/-- A packet with a bad CRC is counted; one of an unknown kind, or whose hops are used up, is dropped with FAB_STAT.DROP; another
in transit is counted as forwarded. An alarm of a new key enters the suppression cache, one of a known key counts there, as an
ALSUM's count does; a summary frees the key. A routed command for this device joins the queue of routed commands, or is answered
ST_FAB_REFUSED while RCMD is 0. A reply ends the routed command of its TAG, as an UNREACH and the time-out do with a status; a late one is
counted. A peer's archive request joins the archive's. -/
def Obligations.PacketsGoWhereTheyAreSent : Prop :=
  (∀ (l : Fin 8) (p : Packet) (s : State), p.wf = true → (s.link l.val).mode = .up →
    Gives (.packetTransit l p .badCrc) s (fun t =>
      (t.reg (linkKey l.val + Reg.LK_CNT)).toNat = min 0xFFFFF ((s.reg (linkKey l.val + Reg.LK_CNT)).toNat + 1)
        ∧ (t.link l.val).queue = (s.link l.val).queue ∧ t.ports = s.ports))
  ∧ (∀ (l : Fin 8) (p : Packet) (s : State), p.wf = true → (s.link l.val).mode = .up →
      (p.known = false ∨ (5 < p.kind ∧ s.isFor p = false ∧ p.ttl ≤ 1)) →
    Gives (.packetTransit l p .whole) s (fun t =>
      t.flag oneKey Reg.FAB_STAT_DROP = true ∧ t.ports = s.ports ∧ t.routes = s.routes))
  ∧ (∀ (l : Fin 8) (p : Packet) (k : Nat) (s : State), p.wf = true → (s.link l.val).mode = .up → p.known = true →
      5 < p.kind → s.isFor p = false → 1 < p.ttl → s.nextHop p.dst.toNat = some k →
    Gives (.packetTransit l p .whole) s (fun t =>
      (t.reg (oneKey + Reg.FAB_CNT + 6)).toNat = min 0xFFFFF ((s.reg (oneKey + Reg.FAB_CNT + 6)).toNat + 1)
        ∧ t = { s with regs := t.regs, links := t.links }))
  ∧ (∀ (l : Fin 8) (p : Packet) (k : AlarmKey) (s : State), p.wf = true → p.kind = 4 → p.payload.length = 20 →
      (s.link l.val).mode = .up → k = alarmKey l.val p → s.router.cache = [] →
    Gives (.alarmReceived l p) s (fun t => t.suppressed k = some 0 ∧ k ∉ t.router.freed))
  ∧ (∀ (l : Fin 8) (p : Packet) (k : AlarmKey) (n : Nat) (s : State), p.wf = true → p.kind = 4 →
      p.payload.length = 20 → (s.link l.val).mode = .up → k = alarmKey l.val p → s.suppressed k = some n →
    Gives (.alarmReceived l p) s (fun t =>
      t.suppressed k = some (n + 1) ∧ t.ports = s.ports
        ∧ (t.reg (oneKey + Reg.FAB_CNT + 4)).toNat = min 0xFFFFF ((s.reg (oneKey + Reg.FAB_CNT + 4)).toNat + 1)))
  ∧ (∀ (l : Fin 8) (p : Packet) (k : AlarmKey) (n : Nat) (s : State), p.wf = true → p.kind = 5 →
      p.payload.length = 16 → (s.link l.val).mode = .up → k = alsumKey l.val p → s.suppressed k = some n →
    Gives (.alsumReceived l p) s (fun t =>
      t.suppressed k = some (n + payloadField p.payload 12 4) ∧ t.ports = s.ports ∧ t.regs = s.regs))
  ∧ (∀ (k : AlarmKey) (n : Nat) (s : State), s.suppressed k = some n → s.summaryTime k ≤ s.timeNs →
      s.router.inject = [] →
    Gives (.alarmSummary k) s (fun t => t.suppressed k = none ∧ k ∈ t.router.freed ∧ t.routes = s.routes))
  ∧ (∀ (l : Fin 8) (p : Packet) (c : Cmd) (a : Nat) (s : State), p.wf = true → p.kind = 6 →
      (s.link l.val).mode = .up → s.ownAddr = some a → s.isFor p = true →
      parseCmd (some (p.src.toNat, p.tag.toNat)) p.payload = some c → c.routed = true → 2 ≤ c.params.length →
      payloadField c.params 0 2 % 4096 = a → (s.port 2).queue.length < 16 →
    Gives (.cmdReceived l p) s (fun t =>
      if s.flag oneKey Reg.FAB_CTL_RCMD = true then (t.port 2).queue = (s.port 2).queue ++ [c] ∧ t.regs = s.regs
      else (t.port 2).queue = (s.port 2).queue ∧ t = answerCmd 2 c St.FAB_REFUSED [] (oweCredit l.val p s)))
  ∧ (∀ (l : Fin 8) (p : Packet) (c : Cmd) (u : Nat) (s : State), p.wf = true → p.kind = 7 →
      (s.link l.val).mode = .up → s.isFor p = true → (s.port 0).routed = [(c, p.tag.toNat, u)] →
    Gives (.replyReceived l p) s (fun t =>
      (t.port 0).routed = [] ∧ (t.port 0).replies = (s.port 0).replies ++ [p.payload] ∧ t.regs = s.regs))
  ∧ (∀ (l : Fin 8) (p : Packet) (s : State), p.wf = true → p.kind = 7 → (s.link l.val).mode = .up →
      s.isFor p = true → (s.port 0).routed = [] → (s.port 1).routed = [] →
    Gives (.replyReceived l p) s (fun t =>
      t.ports = s.ports
        ∧ (t.reg (oneKey + Reg.FAB_CNT + 5)).toNat = min 0xFFFFF ((s.reg (oneKey + Reg.FAB_CNT + 5)).toNat + 1)))
  ∧ (∀ (l : Fin 8) (p : Packet) (op : Fin 3) (arg : BitVec 60) (parm : BitVec 15) (origin : BitVec 20) (s : State),
      p.wf = true → p.kind = 8 → (s.link l.val).mode = .up → s.isFor p = true → s.arcCommits = true →
      (op = 0 → parm.toNat ≤ 4095) → origin.toNat ≤ 4 →
    Gives (.areqReceived l p op arg parm origin) s (fun t =>
      t.archive = { s.archive with requests := s.archive.requests ++ [⟨.peer p.src.toNat p.tag.toNat, op.val, arg.toNat,
        parm.toNat, origin.toNat, 0⟩] } ∧ t.regs = s.regs))
  ∧ (∀ (l : Fin 8) (p : Packet) (s : State), p.wf = true → p.kind = 9 → (s.link l.val).mode = .up →
      s.isFor p = true →
    exec (.adataReceived l p) s = .next (oweCredit l.val p s))
  ∧ (∀ (l : Fin 8) (p : Packet) (c : Cmd) (tag st u : Nat) (s : State), p.wf = true → p.kind = 12 →
      p.payload.length = 8 → (s.link l.val).mode = .up → s.isFor p = true → payloadField p.payload 0 1 = 6 →
      tag = payloadField p.payload 4 4 → st = payloadField p.payload 1 1 → (s.port 0).routed = [(c, tag, u)] →
      (s.port 1).routed = [] →
    Gives (.unreachReceived l p) s (fun t =>
      (t.port 0).routed = [] ∧ (t.port 0).replies = (s.port 0).replies ++ [replyBytes c st []] ∧ t.regs = s.regs))
  ∧ (∀ (p : Fin 2) (tag : BitVec 32) (c : Cmd) (u : Nat) (s : State), (s.port p.val).routed = [(c, tag.toNat, u)] →
      u + 200000 * max 1 (s.get oneKey Reg.FAB_CMD_TMO_MS) ≤ s.tref →
    Gives (.routedCommandTimeout p tag) s (fun t =>
      (t.port p.val).routed = []
        ∧ (t.port p.val).replies = (s.port p.val).replies ++ [replyBytes c St.FAB_TIMEOUT []] ∧ t.regs = s.regs))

::::::

• Requirement: Go to the line in the material above that contains "s.archive with requests" and copy exactly from there through the line that contains "tag = payloadField", stopping after it.

• Result:
      t.archive = { s.archive with requests := s.archive.requests ++ [⟨.peer p.src.toNat p.tag.toNat, op.val, arg.toNat,
        parm.toNat, origin.toNat, 0⟩] } ∧ t.regs = s.regs))
  ∧ (∀ (l : Fin 8) (p : Packet) (s : State), p.wf = true → p.kind = 9 → (s.link l.val).mode = .up →
      s.isFor p = true →
    exec (.adataReceived l p) s = .next (oweCredit l.val p s))
  ∧ (∀ (l : Fin 8) (p : Packet) (c : Cmd) (tag st u : Nat) (s : State), p.wf = true → p.kind = 12 →
      p.payload.length = 8 → (s.link l.val).mode = .up → s.isFor p = true → payloadField p.payload 0 1 = 6 →
      tag = payloadField p.payload 4 4 → st = payloadField p.payload 1 1 → (s.port 0).routed = [(c, tag, u)] →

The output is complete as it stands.